Dataset items:
+ + +
-- ==== Sys2Proof/Machine/Events.lean ====
section
/-! DEFINITION. The commands that are events: resets and power, sweeps, expiries, the clock, pins and custody completions. An
expiry command acts when its timer runs (notes/assumptions/2.md). -/

namespace Sys2Proof.Machine

open Sys2Proof

/-- The next state: the part changed, the waiting commands as they are. -/
def advance (s : State) (f : Device → Device) : Host.Outcome State Fault Refusal := .next { s with dev := f s.dev }

/-- HARD_RESET (R124, R125): the write in progress is cut off, volatile state is reset and the start-up scan runs. -/
def execHardReset (s : State) : Host.Outcome State Fault Refusal := advance s Device.hardReset

/-- POWER_LOSS (R111): the write in progress is cut off and volatile state is lost; the part is off. -/
def execPowerLoss (s : State) : Host.Outcome State Fault Refusal := advance s Device.powerLost

/-- R143: whether LM may launch: the part runs, no sweep is outstanding, and the minimum sweep interval has passed since
the last launch. -/
def Device.mayLaunch (d : Device) : Bool := d.boot == .ready && d.lm.outstanding.isNone && d.lm.interval == 0

/-- SWEEP_LAUNCH (R143). -/
def execSweepLaunch (s : State) : Host.Outcome State Fault Refusal :=
  advance s fun d => if d.mayLaunch then d.launch else d

/-- R143, R144: a frame arrives at loop-in. While a RESTART is in progress, a return ends its sweep, its contents are
discarded, and the reset follows if it waited for the sweep alone (notes/assumptions/34.md). -/
def Device.loopIn (d : Device) (f : List Byte) : Device :=
  match d.lm.outstanding with
  | none => d
  | some s =>
    if !headerMatches s f then d
    else match d.boot with
    | .ready => d.sweepBack s f
    | .draining _ => d.loopReturned.drainTest
    | .off | .scanning _ _ _ => d

/-- R143, R144: the sweep timeout as the part stands. While a RESTART is in progress, it ends its sweep, and the reset
follows if it waited for the sweep alone (notes/assumptions/34.md). -/
def Device.sweepExpired (d : Device) : Device :=
  match d.lm.outstanding with
  | none => d
  | some s =>
    match d.boot with
    | .ready => d.sweepTimedOut s
    | .draining _ => d.loopTimedOut.drainTest
    | .off | .scanning _ _ _ => d

/-- SWEEP_RETURN (R144): a frame arrives at loop-in; its header says whether it is the outstanding sweep. -/
def execSweepReturn (frame : List Byte) (s : State) : Host.Outcome State Fault Refusal := advance s fun d => d.loopIn frame

/-- FRAME_DISCARDED (R144): a frame arrives at loop-in; one whose header does not match is discarded. -/
def execFrameDiscarded (frame : List Byte) (s : State) : Host.Outcome State Fault Refusal :=
  advance s fun d => d.loopIn frame

/-- SWEEP_TIMEOUT (R144, R145). -/
def execSweepTimeout (s : State) : Host.Outcome State Fault Refusal := advance s Device.sweepExpired

/-- R68: whether a bay's authorization timer runs. -/
def AuthTimer.isRunning : AuthTimer → Bool
  | .running _ => true
  | .stopped | .suspended _ => false

/-- AUTHORIZATION_TIMER_EXPIRY (R68). -/
def execAuthorizationTimerExpiry (b : BayId) (s : State) : Host.Outcome State Fault Refusal :=
  advance s fun d =>
    if (d.bay b).state = .authorized ∧ (d.bay b).authTimer.isRunning then d.event fun x => x.authExpired b else d

/-- RESUME_TIMER_EXPIRY (R75): in TRIPPED the bay enters CLOSING, whatever causes remain. -/
def execResumeTimerExpiry (b : BayId) (s : State) : Host.Outcome State Fault Refusal :=
  advance s fun d =>
    if (d.bay b).state = .tripped ∧ (d.bay b).resumeTimer.isSome then d.event fun x => x.closeLoad b else d

/-- TRAVEL_TIMER_EXPIRY (R37, R38). -/
def execTravelTimerExpiry (a : ArmId) (s : State) : Host.Outcome State Fault Refusal :=
  advance s fun d => d.event fun x => x.travelExpired a

/-- SHOT_TIMEOUT (R53). -/
def execShotTimeout (c : Chan) (token : Nat) (s : State) : Host.Outcome State Fault Refusal :=
  advance s fun d =>
    match (d.inj c).inFlight.find? fun x => x.token == token with
    | some x => d.event fun e => e.timeoutShot c x
    | none => d

/-- R180: the clock one second on: after second 86 399 the next day, after day 65 535 day 0. -/
def Time.next (t : Time) : Time :=
  if t.sec < 86399 then ⟨t.day, t.sec + 1⟩ else ⟨if t.day < 65535 then t.day + 1 else 0, 0⟩

/-- RACK_CLOCK_SECOND (R180): a SET clock advances by one second; an UNSET clock stays UNSET. -/
def execRackClockSecond (s : State) : Host.Outcome State Fault Refusal :=
  advance s fun d => d.onMp fun m => { m with clock := m.clock.map Time.next, clockMs := 0 }

/-- PIN_LEVEL_CHANGE (R162). Without supply the pin's level is all that changes. -/
def execPinLevelChange (l : LineId) (v : Level) (s : State) : Host.Outcome State Fault Refusal :=
  advance s fun d => if d.boot = .off then d.onLine l fun x => { x with pin := v } else d.event fun x => x.pinChanged l v

/-- DEBOUNCE_TIMER_EXPIRY (R162). -/
def execDebounceTimerExpiry (l : LineId) (s : State) : Host.Outcome State Fault Refusal :=
  advance s fun d => d.event fun x => x.debounceExpired l

/-- CUSTODY_WRITE_COMPLETE (R114, R115). -/
def execCustodyWriteComplete (good : Bool) (s : State) : Host.Outcome State Fault Refusal :=
  advance s fun d => d.custodyEvent good

/-! ### Time (notes/assumptions/3.md, 37.md) -/

/-- An authorization timer 1 ms on. -/
def AuthTimer.tick : AuthTimer → AuthTimer
  | .running ms => .running (ms - 1)
  | .stopped => .stopped
  | .suspended ms => .suspended ms

/-- A bay's timers 1 ms on. -/
def Bay.tick (r : Bay) : Bay := { r with authTimer := r.authTimer.tick, resumeTimer := r.resumeTimer.map (· - 1) }

/-- 1 ms passes: the intervals and the running timers count down to 0 and stay there until their expiry is commanded. -/
def Device.tick (d : Device) : Device :=
  if d.boot = .off then d
  else
    { d with
      now := d.now + 1
      arms := d.arms.map fun c => { c with travel := c.travel.map (· - 1) }
      bays := d.bays.map Bay.tick
      lm := { d.lm with
        interval := d.lm.interval - 1
        outstanding := d.lm.outstanding.map fun s => { s with timeout := s.timeout - 1 } }
      lu := { d.lu with lines := d.lu.lines.map fun x => { x with timer := x.timer.map (· - 1) } }
      mp := { d.mp with clockMs := if d.mp.clock.isSome then min 1000 (d.mp.clockMs + 1) else d.mp.clockMs } }

end Sys2Proof.Machine
end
+ + +
Description of the task:
Exactly repeat the lines above, from the opening line through the one with "sweep, and the reset", and include nothing else.

Expected answer:
-- ==== Sys2Proof/Machine/Events.lean ====
section
/-! DEFINITION. The commands that are events: resets and power, sweeps, expiries, the clock, pins and custody completions. An
expiry command acts when its timer runs (notes/assumptions/2.md). -/

namespace Sys2Proof.Machine

open Sys2Proof

/-- The next state: the part changed, the waiting commands as they are. -/
def advance (s : State) (f : Device → Device) : Host.Outcome State Fault Refusal := .next { s with dev := f s.dev }

/-- HARD_RESET (R124, R125): the write in progress is cut off, volatile state is reset and the start-up scan runs. -/
def execHardReset (s : State) : Host.Outcome State Fault Refusal := advance s Device.hardReset

/-- POWER_LOSS (R111): the write in progress is cut off and volatile state is lost; the part is off. -/
def execPowerLoss (s : State) : Host.Outcome State Fault Refusal := advance s Device.powerLost

/-- R143: whether LM may launch: the part runs, no sweep is outstanding, and the minimum sweep interval has passed since
the last launch. -/
def Device.mayLaunch (d : Device) : Bool := d.boot == .ready && d.lm.outstanding.isNone && d.lm.interval == 0

/-- SWEEP_LAUNCH (R143). -/
def execSweepLaunch (s : State) : Host.Outcome State Fault Refusal :=
  advance s fun d => if d.mayLaunch then d.launch else d

/-- R143, R144: a frame arrives at loop-in. While a RESTART is in progress, a return ends its sweep, its contents are
discarded, and the reset follows if it waited for the sweep alone (notes/assumptions/34.md). -/
def Device.loopIn (d : Device) (f : List Byte) : Device :=
  match d.lm.outstanding with
  | none => d
  | some s =>
    if !headerMatches s f then d
    else match d.boot with
    | .ready => d.sweepBack s f
    | .draining _ => d.loopReturned.drainTest
    | .off | .scanning _ _ _ => d

/-- R143, R144: the sweep timeout as the part stands. While a RESTART is in progress, it ends its sweep, and the reset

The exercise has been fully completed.